Canucks to fans: Please don’t riot
Posted March 28, 2012 2:00 pm.
This article is more than 5 years old.
In anticipation of another deep run in the Stanley Cup Playoffs, the Vancouver Canucks have launched This Is Our Home, an all-out, full-scale passive-aggressive assault to promote non-destructive fandom in British Columbia’s largest city.
With the “Please Drink Responsibly”-inspired tagline “Please Celebrate Responsibly,” the Canucks’ campaign, launched Wednesday. (Watch the TV spot below.) The plan is to flood local television, radio, and public spaces with public-service advertisements encouraging the franchises core values: courage, heart, humility, integrity and passion. At least two of which were cast aside in the regrettable aftermath of 2011’s Game 7 — the Pacific Coast elephant in the room that this campaign is trying to kill with kindness.
“Please Don’t Riot” is what can be read rather easily between the lines, and we fear that a YouTube mashup artist is already at work, juxtaposing the Nucks’ plea for peace with images of rubber bullets and broken glass and fire hoses and a couple stealing a kiss in the maelstrom.
Softened with phrases like “respecting the fellow fan,” the crisply captured campaign was filmed in 20-plus Vancouver locales and features classy alumni Trevor Linden and Stan Smyl in their throwback unis, current fan favourites — Kevin Bieksa, Ryan Kesler, Manny Malhotra, the Sedin brothers — and clusters of fans decked out in official team merchandise all claiming that Vancouver is their home.
As cool as it is to see talented imports from Alberta, Ontario, Michigan and Sweden claiming Van City as their own, we’re not too sure that the type of person who has it in their heart to set a cop car alight or throw something heavy and metal through a shopfront window is the same type to be dissuaded by a Linden ad in which he’s not pushing eyeglasses.
More take-action is the city’s recently announced crowd-management plan, as reported in Tuesday’s Globe & Mail. Neighbourhood-oriented events outside of the city’s tight downtown core will be encouraged; outdoor drinking will not. No more giant TV screens drawing 150,000-plus to the heart of the Vancouver.

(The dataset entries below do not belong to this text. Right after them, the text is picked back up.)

-- ==== Sys2Proof/Laws/State.lean ====
section
/-! SUPPORT. Reading a part of State after one of the named updates: one lemma for each update and each part that it leaves,
and what the part that it writes reads as. -/

namespace Sys2Proof.Machine

theorem State.rd_wr (s : State) (f g : Field) (v i j k l : Nat) :
    (s.wr f v i j).rd g k l = if g.key k l = f.key i j then v % 2 ^ f.w else s.rd g k l := by
  simp only [State.rd, State.wr, Map.get_put]

@[simp] theorem State.rd_wr_self (s : State) (f : Field) (v i j : Nat) : (s.wr f v i j).rd f i j = v % 2 ^ f.w := by
  simp [State.rd_wr]

theorem State.obj_setObj (s : State) (o p : ObjDef) (v : Val) (i k j l : Nat) :
    (s.setObj o v i k).obj p j l = if p.key j l = o.key i k then v else s.obj p j l := by
  simp only [State.obj, State.setObj, Map.get_put]

@[simp] theorem State.obj_setObj_self (s : State) (o : ObjDef) (v : Val) (i k : Nat) : (s.setObj o v i k).obj o i k = v := by
  simp [State.obj_setObj]

/-! State.wr -/

@[simp] theorem State.wr_pending (s : State) (f : Field) (v : Nat) (i j : Nat) :
    (State.wr s f v i j).pending = s.pending := rfl
@[simp] theorem State.wr_mem (s : State) (f : Field) (v : Nat) (i j : Nat) :
    (State.wr s f v i j).mem = s.mem := rfl
@[simp] theorem State.wr_dict (s : State) (f : Field) (v : Nat) (i j : Nat) :
    (State.wr s f v i j).dict = s.dict := rfl
@[simp] theorem State.wr_latch (s : State) (f : Field) (v : Nat) (i j : Nat) :
    (State.wr s f v i j).latch = s.latch := rfl
@[simp] theorem State.wr_poisoned (s : State) (f : Field) (v : Nat) (i j : Nat) :
    (State.wr s f v i j).poisoned = s.poisoned := rfl
@[simp] theorem State.wr_readData (s : State) (f : Field) (v : Nat) (i j : Nat) :
    (State.wr s f v i j).readData = s.readData := rfl
@[simp] theorem State.wr_coreFaults (s : State) (f : Field) (v : Nat) (i j : Nat) :
    (State.wr s f v i j).coreFaults = s.coreFaults := rfl
@[simp] theorem State.wr_outcome (s : State) (f : Field) (v : Nat) (i j : Nat) :
    (State.wr s f v i j).outcome = s.outcome := rfl
@[simp] theorem State.wr_fresh (s : State) (f : Field) (v : Nat) (i j : Nat) :
    (State.wr s f v i j).fresh = s.fresh := rfl
@[simp] theorem State.wr_time (s : State) (f : Field) (v : Nat) (i j : Nat) :
    (State.wr s f v i j).time = s.time := rfl
@[simp] theorem State.wr_health (s : State) (f : Field) (v : Nat) (i j : Nat) :
    (State.wr s f v i j).health = s.health := rfl
@[simp] theorem State.wr_zdp (s : State) (f : Field) (v : Nat) (i j : Nat) :
    (State.wr s f v i j).zdp = s.zdp := rfl
@[simp] theorem State.wr_ports (s : State) (f : Field) (v : Nat) (i j : Nat) :
    (State.wr s f v i j).ports = s.ports := rfl
@[simp] theorem State.wr_journal (s : State) (f : Field) (v : Nat) (i j : Nat) :
    (State.wr s f v i j).journal = s.journal := rfl
@[simp] theorem State.wr_claims (s : State) (f : Field) (v : Nat) (i j : Nat) :
    (State.wr s f v i j).claims = s.claims := rfl
@[simp] theorem State.wr_gate (s : State) (f : Field) (v : Nat) (i j : Nat) :
    (State.wr s f v i j).gate = s.gate := rfl
@[simp] theorem State.wr_loop (s : State) (f : Field) (v : Nat) (i j : Nat) :
    (State.wr s f v i j).loop = s.loop := rfl
@[simp] theorem State.wr_can (s : State) (f : Field) (v : Nat) (i j : Nat) :
    (State.wr s f v i j).can = s.can := rfl
@[simp] theorem State.wr_safety (s : State) (f : Field) (v : Nat) (i j : Nat) :
    (State.wr s f v i j).safety = s.safety := rfl
@[simp] theorem State.wr_hub (s : State) (f : Field) (v : Nat) (i j : Nat) :
    (State.wr s f v i j).hub = s.hub := rfl
@[simp] theorem State.wr_fabric (s : State) (f : Field) (v : Nat) (i j : Nat) :
    (State.wr s f v i j).fabric = s.fabric := rfl
@[simp] theorem State.wr_stages (s : State) (f : Field) (v : Nat) (i j : Nat) :
    (State.wr s f v i j).stages = s.stages := rfl
@[simp] theorem State.wr_lauter (s : State) (f : Field) (v : Nat) (i j : Nat) :
    (State.wr s f v i j).lauter = s.lauter := rfl
@[simp] theorem State.wr_pfu (s : State) (f : Field) (v : Nat) (i j : Nat) :
    (State.wr s f v i j).pfu = s.pfu := rfl
@[simp] theorem State.wr_obj (s : State) (f : Field) (v : Nat) (i j : Nat) (o' : ObjDef) (i' k' : Nat) :
    (State.wr s f v i j).obj o' i' k' = s.obj o' i' k' := rfl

The city, which drew criticism for being underprepared for the chaos of last June, is preparing in March. The goal is to crack down on the amount of liquor consumed on transit and in the streets. But what is discouraged and what is actually prevented are separate things. And will the people of Vancouver really choose to attend city-organized local block parties at community centres instead of heading downtown where the real action is?
“I don’t think we should dismiss the possibility that if, for example, there’s an event planned for the Dunbar Community Centre, people that live within a kilometre of that will want to take their children and family together to celebrate,” John Furlong, co-author of a report on the June 15 riot, said during a press conference alongside the mayor. “The biggest thing about this plan is it decentralizes the activity.”
The ads are rolling out now, and the anti-riot plan will take effect when and if the hockey posterboys, currently seeded second in the West, reach rounds 3 and 4 of the tournament.
With the strength of the teams in the Western Conference, this is no small if. And if the Canucks do outlast the Red Wings, Predators, Blackhawks and Blues — viable contenders all — there will be justification for rejoice and an adult beverage or seven.
But last year’s irresponsible celebrators (euphemism alert!) forced the city’s hand: Vancouver had to do something.
Whether block parties and feel-good TV ads are the responsible solution, though, remains to be seen.